INSTRUCTIONS FOR THE TASK =>
Across all the entries below, how many lines contain the string "battery"? The number by itself is the answer.

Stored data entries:
________________________________________
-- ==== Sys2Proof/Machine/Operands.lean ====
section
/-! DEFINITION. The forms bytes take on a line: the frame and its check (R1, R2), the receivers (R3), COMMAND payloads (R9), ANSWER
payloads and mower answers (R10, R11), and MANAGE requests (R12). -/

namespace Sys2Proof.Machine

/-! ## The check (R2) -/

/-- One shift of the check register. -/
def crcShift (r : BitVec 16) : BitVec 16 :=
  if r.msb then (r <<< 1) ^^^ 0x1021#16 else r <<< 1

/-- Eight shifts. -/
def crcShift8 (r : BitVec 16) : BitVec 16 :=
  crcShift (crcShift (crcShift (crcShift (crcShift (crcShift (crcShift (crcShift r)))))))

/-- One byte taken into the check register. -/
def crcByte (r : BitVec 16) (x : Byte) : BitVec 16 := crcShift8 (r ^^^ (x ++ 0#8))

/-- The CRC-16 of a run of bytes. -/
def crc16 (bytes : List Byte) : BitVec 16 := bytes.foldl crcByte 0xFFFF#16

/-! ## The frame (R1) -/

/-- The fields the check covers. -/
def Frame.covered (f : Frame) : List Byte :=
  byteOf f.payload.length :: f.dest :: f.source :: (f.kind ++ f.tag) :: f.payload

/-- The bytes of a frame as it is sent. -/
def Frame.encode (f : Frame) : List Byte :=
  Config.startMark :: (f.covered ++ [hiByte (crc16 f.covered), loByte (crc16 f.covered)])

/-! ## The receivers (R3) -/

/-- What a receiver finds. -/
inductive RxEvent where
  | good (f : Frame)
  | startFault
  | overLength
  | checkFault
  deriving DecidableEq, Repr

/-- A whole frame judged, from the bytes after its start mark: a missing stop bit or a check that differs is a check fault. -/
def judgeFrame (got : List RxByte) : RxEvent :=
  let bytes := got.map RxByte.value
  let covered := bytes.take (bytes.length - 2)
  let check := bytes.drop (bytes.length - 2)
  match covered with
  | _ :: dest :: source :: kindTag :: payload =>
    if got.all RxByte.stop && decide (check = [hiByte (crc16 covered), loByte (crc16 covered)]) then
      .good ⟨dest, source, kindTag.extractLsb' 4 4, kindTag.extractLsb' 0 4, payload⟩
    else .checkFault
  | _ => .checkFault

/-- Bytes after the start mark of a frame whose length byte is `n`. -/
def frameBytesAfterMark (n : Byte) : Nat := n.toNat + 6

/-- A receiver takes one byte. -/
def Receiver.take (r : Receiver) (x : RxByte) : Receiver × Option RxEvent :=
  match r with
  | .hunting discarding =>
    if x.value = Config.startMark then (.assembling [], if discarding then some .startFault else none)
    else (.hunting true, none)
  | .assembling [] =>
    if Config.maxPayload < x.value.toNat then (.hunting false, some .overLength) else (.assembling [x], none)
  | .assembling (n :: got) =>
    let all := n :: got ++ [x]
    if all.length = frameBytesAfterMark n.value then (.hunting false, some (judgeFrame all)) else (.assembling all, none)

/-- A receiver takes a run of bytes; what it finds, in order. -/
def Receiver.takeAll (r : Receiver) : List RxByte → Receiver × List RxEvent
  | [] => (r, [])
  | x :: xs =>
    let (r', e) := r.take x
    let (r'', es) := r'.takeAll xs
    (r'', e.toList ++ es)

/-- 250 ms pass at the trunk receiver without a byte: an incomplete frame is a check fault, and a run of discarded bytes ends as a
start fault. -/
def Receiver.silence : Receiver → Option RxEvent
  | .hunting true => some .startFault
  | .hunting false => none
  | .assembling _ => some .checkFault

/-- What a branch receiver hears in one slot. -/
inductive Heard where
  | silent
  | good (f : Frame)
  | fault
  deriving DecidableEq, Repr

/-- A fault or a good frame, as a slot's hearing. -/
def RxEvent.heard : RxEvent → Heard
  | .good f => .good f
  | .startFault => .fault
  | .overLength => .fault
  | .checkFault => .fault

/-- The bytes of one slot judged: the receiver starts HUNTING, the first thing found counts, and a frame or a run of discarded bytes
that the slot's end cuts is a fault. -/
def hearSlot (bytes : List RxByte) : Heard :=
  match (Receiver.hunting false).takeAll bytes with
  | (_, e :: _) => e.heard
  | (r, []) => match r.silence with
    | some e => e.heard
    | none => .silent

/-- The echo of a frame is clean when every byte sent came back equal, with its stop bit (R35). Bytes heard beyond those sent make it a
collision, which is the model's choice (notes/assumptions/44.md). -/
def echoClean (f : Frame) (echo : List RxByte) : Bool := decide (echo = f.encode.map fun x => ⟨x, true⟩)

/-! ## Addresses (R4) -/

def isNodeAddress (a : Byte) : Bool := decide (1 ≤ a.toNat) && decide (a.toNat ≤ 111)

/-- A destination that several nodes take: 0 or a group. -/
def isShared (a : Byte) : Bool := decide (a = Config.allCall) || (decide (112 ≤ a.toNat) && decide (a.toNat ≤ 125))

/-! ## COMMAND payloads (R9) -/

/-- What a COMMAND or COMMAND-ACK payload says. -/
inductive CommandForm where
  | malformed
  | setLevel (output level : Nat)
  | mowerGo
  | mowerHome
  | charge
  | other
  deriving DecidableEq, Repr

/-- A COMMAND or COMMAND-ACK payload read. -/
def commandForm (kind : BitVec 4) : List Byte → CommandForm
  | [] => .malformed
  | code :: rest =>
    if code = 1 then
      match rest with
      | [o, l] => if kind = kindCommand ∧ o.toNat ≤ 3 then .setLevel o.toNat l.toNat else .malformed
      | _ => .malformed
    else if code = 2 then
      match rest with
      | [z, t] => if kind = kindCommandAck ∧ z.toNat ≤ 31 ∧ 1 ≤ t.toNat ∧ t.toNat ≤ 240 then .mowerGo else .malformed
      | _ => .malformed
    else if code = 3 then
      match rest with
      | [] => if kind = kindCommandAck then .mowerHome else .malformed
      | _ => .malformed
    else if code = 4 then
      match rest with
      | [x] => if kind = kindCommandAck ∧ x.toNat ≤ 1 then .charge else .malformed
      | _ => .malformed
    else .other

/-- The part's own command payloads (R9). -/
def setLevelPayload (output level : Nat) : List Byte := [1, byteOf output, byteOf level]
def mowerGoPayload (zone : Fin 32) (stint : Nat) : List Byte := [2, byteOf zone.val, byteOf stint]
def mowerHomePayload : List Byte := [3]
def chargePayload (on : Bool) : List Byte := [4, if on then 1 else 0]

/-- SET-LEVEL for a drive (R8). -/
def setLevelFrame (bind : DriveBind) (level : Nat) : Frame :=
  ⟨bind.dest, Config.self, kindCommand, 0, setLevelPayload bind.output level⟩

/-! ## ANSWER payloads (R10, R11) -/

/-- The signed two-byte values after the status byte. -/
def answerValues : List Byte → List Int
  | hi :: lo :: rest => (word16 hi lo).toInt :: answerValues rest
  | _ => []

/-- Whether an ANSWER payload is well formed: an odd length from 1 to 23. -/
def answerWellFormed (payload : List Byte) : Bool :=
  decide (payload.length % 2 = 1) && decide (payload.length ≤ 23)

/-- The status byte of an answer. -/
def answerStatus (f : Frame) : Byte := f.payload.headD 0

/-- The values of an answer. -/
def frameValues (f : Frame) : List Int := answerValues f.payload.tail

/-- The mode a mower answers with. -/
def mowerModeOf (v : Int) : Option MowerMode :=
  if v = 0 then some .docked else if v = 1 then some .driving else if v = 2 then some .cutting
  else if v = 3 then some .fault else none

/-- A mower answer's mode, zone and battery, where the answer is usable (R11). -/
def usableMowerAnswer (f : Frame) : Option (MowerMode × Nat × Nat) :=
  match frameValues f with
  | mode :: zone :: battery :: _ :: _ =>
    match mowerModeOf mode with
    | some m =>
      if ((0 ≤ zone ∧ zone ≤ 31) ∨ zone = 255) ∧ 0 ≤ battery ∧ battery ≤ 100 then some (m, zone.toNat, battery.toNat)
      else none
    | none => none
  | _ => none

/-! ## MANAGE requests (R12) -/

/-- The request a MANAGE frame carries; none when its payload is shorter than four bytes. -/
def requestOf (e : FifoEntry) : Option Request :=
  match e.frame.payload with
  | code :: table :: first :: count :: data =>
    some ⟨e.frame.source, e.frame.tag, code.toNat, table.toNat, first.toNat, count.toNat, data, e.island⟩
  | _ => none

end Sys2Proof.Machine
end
________________________________________
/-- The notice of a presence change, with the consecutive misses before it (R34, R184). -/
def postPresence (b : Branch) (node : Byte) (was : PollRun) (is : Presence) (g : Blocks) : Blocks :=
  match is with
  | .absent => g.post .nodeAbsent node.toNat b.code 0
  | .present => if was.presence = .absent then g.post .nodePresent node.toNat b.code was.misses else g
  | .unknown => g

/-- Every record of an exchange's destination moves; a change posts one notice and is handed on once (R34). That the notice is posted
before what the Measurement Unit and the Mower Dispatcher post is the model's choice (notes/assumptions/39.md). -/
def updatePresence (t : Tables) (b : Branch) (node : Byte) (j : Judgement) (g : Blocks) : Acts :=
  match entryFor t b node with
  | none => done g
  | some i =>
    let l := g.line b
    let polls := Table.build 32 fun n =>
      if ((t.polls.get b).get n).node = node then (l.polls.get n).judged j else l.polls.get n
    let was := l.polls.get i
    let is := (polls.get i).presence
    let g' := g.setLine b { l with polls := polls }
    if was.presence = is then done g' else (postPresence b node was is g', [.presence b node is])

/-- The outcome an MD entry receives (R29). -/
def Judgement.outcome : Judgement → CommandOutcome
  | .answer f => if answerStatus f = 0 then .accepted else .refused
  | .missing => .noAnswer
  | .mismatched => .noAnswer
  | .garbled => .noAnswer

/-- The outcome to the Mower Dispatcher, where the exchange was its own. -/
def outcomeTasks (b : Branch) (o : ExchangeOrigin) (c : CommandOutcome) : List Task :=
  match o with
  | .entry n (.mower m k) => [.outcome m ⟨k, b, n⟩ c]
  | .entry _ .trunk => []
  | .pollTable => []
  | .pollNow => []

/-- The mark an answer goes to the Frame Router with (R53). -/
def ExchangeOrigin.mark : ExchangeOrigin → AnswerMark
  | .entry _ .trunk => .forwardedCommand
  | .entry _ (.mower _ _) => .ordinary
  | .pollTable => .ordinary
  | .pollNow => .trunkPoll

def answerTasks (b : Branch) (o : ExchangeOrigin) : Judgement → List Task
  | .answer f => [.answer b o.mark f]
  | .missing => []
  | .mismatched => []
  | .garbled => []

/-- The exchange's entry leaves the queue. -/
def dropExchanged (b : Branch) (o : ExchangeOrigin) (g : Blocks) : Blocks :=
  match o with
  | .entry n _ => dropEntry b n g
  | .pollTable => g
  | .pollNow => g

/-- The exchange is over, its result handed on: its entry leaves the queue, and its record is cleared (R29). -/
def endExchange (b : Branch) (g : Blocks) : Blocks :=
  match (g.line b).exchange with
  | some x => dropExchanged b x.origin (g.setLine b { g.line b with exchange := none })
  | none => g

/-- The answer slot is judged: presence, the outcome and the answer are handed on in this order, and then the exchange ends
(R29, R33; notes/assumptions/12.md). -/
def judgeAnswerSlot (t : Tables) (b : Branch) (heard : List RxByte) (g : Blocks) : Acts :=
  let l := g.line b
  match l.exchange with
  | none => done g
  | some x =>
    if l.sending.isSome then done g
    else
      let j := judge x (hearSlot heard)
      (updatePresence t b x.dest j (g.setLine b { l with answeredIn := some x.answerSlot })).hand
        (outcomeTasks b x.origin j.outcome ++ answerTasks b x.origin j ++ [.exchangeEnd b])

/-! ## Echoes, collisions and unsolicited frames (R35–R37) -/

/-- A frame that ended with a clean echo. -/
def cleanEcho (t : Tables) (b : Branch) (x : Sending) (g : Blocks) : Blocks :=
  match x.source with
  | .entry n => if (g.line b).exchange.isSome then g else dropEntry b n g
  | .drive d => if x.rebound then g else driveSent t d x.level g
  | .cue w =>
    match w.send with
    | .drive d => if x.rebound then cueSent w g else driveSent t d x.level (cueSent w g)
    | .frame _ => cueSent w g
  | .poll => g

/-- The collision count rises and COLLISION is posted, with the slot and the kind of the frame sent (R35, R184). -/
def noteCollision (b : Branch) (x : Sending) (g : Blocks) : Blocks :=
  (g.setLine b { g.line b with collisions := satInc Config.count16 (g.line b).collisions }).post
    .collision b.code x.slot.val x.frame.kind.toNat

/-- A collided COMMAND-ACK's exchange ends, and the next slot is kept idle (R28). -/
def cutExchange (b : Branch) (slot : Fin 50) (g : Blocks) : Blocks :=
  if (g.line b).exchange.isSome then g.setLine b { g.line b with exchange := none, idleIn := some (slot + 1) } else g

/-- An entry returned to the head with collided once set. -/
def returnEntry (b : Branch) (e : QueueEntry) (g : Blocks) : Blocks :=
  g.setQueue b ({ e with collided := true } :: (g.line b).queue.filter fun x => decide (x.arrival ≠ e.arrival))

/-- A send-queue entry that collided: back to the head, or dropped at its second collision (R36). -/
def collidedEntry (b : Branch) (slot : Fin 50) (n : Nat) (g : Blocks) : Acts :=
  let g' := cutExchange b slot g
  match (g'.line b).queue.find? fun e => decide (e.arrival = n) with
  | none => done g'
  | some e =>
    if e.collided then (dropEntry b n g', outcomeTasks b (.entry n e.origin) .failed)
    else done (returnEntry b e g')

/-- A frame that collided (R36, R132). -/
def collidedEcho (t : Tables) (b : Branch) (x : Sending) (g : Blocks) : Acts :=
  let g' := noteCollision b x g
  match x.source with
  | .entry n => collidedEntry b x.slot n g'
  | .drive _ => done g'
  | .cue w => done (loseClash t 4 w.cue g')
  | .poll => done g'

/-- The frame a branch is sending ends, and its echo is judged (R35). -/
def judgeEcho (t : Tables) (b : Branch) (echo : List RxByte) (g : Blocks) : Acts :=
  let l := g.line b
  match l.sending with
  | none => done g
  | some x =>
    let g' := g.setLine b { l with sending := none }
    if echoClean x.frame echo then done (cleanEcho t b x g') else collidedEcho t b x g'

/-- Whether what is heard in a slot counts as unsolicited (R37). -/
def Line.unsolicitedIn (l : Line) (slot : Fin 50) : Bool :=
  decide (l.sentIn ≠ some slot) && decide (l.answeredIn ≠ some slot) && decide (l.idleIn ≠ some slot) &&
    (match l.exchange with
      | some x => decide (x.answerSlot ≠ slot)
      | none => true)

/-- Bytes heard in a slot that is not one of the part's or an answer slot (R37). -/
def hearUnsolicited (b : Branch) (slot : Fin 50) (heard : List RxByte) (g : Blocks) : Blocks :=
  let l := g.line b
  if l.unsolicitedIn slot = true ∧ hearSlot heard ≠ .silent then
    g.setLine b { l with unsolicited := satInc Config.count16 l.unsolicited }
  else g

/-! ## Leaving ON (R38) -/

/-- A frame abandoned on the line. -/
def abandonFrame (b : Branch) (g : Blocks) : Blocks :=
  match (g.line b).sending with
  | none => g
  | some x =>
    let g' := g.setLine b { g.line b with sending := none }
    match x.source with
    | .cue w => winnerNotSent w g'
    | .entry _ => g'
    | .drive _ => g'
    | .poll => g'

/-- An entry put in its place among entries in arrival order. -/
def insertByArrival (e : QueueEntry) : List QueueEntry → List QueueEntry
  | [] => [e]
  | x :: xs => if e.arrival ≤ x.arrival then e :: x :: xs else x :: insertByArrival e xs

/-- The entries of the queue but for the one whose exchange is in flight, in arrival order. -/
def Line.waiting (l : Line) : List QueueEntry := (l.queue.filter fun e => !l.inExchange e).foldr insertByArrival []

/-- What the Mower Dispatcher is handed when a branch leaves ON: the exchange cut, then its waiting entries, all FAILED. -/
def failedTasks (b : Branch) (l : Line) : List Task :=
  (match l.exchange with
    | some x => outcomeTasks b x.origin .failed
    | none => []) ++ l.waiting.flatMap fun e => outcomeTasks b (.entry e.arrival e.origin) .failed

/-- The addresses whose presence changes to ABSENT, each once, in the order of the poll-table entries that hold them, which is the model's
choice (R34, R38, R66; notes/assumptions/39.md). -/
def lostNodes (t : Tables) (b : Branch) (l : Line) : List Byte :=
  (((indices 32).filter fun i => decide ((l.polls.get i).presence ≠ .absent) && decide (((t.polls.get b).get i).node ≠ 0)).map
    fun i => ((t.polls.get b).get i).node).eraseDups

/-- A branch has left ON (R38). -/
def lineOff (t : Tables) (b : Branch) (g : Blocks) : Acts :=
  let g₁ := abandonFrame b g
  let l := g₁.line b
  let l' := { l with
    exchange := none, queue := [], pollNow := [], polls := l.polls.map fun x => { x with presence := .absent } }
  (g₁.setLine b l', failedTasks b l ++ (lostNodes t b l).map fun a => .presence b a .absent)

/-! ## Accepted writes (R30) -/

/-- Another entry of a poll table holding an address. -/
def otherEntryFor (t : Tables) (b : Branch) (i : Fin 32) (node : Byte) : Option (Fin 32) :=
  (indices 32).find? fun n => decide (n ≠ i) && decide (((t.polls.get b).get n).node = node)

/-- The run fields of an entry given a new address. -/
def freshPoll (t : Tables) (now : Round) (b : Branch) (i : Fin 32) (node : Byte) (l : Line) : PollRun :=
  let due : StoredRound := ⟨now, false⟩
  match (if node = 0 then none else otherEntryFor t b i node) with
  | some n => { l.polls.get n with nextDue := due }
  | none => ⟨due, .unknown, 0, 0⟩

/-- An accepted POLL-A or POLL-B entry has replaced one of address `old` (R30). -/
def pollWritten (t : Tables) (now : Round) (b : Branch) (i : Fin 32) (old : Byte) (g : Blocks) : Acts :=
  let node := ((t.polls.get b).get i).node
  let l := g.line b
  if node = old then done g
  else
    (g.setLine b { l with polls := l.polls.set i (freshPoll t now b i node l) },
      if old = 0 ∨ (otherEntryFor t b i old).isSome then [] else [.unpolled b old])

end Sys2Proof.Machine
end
________________________________________
RESPONSE BELOW =>
3